TO DO: Below are records; reproduce exactly the lines from the one that has "(.shrShort (.ofBits b), true)" through the one that has "(.ldw (.ofBits b), true)", ends included, and nothing more.

ENTRIES SUPPLIED:

☆ ☆ ☆

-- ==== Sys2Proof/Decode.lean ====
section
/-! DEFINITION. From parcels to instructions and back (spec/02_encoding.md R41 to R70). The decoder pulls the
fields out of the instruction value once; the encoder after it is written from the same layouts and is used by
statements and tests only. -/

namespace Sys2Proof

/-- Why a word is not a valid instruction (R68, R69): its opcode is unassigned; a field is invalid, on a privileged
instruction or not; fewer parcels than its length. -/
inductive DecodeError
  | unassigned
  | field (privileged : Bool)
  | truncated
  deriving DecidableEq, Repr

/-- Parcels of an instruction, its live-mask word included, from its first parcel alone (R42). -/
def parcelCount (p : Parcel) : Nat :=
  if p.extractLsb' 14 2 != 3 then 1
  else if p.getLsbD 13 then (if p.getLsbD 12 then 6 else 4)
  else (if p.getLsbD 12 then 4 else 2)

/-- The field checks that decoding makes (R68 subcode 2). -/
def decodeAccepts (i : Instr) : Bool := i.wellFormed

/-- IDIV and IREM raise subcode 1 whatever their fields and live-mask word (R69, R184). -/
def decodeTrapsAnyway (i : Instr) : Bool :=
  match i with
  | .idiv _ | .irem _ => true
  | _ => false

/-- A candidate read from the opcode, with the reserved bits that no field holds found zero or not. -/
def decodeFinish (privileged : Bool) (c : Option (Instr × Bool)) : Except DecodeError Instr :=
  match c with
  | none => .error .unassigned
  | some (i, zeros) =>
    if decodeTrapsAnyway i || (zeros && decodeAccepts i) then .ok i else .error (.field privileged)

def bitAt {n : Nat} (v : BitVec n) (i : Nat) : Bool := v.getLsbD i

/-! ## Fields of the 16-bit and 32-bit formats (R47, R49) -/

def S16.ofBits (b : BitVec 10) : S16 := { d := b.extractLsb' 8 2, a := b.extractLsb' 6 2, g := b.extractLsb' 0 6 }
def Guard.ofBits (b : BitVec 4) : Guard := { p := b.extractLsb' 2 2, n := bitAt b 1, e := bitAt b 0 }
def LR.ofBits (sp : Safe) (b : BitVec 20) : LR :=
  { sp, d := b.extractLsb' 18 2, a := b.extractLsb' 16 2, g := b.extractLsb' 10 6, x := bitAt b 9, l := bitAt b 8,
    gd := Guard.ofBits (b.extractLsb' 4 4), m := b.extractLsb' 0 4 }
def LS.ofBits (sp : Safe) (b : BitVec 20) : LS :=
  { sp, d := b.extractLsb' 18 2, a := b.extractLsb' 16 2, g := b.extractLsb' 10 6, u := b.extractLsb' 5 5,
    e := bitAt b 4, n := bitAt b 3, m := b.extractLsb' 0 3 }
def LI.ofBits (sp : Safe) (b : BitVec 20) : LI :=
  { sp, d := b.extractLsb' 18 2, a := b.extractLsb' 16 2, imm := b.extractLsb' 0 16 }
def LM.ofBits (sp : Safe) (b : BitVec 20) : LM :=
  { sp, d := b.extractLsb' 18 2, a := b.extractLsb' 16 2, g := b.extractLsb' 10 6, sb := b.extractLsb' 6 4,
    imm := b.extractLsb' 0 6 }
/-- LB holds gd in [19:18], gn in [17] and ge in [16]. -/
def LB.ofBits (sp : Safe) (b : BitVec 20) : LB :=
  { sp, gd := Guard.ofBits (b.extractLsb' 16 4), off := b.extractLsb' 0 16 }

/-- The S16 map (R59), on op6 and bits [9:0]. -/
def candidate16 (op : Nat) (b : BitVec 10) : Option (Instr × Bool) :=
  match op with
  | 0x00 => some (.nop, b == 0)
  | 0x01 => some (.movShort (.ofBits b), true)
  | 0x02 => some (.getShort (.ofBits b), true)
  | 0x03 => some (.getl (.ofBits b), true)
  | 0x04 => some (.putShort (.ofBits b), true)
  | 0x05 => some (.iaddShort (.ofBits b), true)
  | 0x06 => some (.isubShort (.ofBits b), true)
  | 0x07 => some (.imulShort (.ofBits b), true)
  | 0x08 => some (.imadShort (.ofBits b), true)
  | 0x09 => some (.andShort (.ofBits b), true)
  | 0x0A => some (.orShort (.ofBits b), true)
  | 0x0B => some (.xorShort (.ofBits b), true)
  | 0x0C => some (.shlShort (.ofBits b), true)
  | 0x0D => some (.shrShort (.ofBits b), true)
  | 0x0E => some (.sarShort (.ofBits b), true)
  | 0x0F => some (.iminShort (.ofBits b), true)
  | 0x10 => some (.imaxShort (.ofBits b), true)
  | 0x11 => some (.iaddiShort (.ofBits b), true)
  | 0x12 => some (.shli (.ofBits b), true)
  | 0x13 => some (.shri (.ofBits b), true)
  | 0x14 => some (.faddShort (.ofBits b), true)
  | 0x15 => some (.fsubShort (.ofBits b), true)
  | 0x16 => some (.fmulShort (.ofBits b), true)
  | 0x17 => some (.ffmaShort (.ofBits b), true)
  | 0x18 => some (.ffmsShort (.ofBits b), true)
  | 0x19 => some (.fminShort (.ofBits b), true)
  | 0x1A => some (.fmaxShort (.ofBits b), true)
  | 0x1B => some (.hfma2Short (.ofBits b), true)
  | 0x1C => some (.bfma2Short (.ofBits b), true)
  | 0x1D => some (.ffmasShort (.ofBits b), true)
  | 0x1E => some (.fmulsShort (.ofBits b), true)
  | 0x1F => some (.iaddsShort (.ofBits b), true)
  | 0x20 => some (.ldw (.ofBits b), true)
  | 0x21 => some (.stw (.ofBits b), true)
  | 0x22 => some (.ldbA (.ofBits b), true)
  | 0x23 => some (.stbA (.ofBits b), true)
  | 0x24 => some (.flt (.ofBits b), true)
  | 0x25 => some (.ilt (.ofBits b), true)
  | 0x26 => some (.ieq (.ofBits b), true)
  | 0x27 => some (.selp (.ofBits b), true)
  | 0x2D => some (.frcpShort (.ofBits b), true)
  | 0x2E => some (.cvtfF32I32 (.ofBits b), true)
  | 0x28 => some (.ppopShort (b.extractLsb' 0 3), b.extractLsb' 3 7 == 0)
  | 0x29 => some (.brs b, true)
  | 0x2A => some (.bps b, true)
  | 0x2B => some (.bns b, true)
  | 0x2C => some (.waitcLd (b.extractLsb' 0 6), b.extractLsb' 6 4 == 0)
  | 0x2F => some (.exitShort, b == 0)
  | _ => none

☆ ☆ ☆

EXERCISE RESULT:
  | 0x0D => some (.shrShort (.ofBits b), true)
  | 0x0E => some (.sarShort (.ofBits b), true)
  | 0x0F => some (.iminShort (.ofBits b), true)
  | 0x10 => some (.imaxShort (.ofBits b), true)
  | 0x11 => some (.iaddiShort (.ofBits b), true)
  | 0x12 => some (.shli (.ofBits b), true)
  | 0x13 => some (.shri (.ofBits b), true)
  | 0x14 => some (.faddShort (.ofBits b), true)
  | 0x15 => some (.fsubShort (.ofBits b), true)
  | 0x16 => some (.fmulShort (.ofBits b), true)
  | 0x17 => some (.ffmaShort (.ofBits b), true)
  | 0x18 => some (.ffmsShort (.ofBits b), true)
  | 0x19 => some (.fminShort (.ofBits b), true)
  | 0x1A => some (.fmaxShort (.ofBits b), true)
  | 0x1B => some (.hfma2Short (.ofBits b), true)
  | 0x1C => some (.bfma2Short (.ofBits b), true)
  | 0x1D => some (.ffmasShort (.ofBits b), true)
  | 0x1E => some (.fmulsShort (.ofBits b), true)
  | 0x1F => some (.iaddsShort (.ofBits b), true)
  | 0x20 => some (.ldw (.ofBits b), true)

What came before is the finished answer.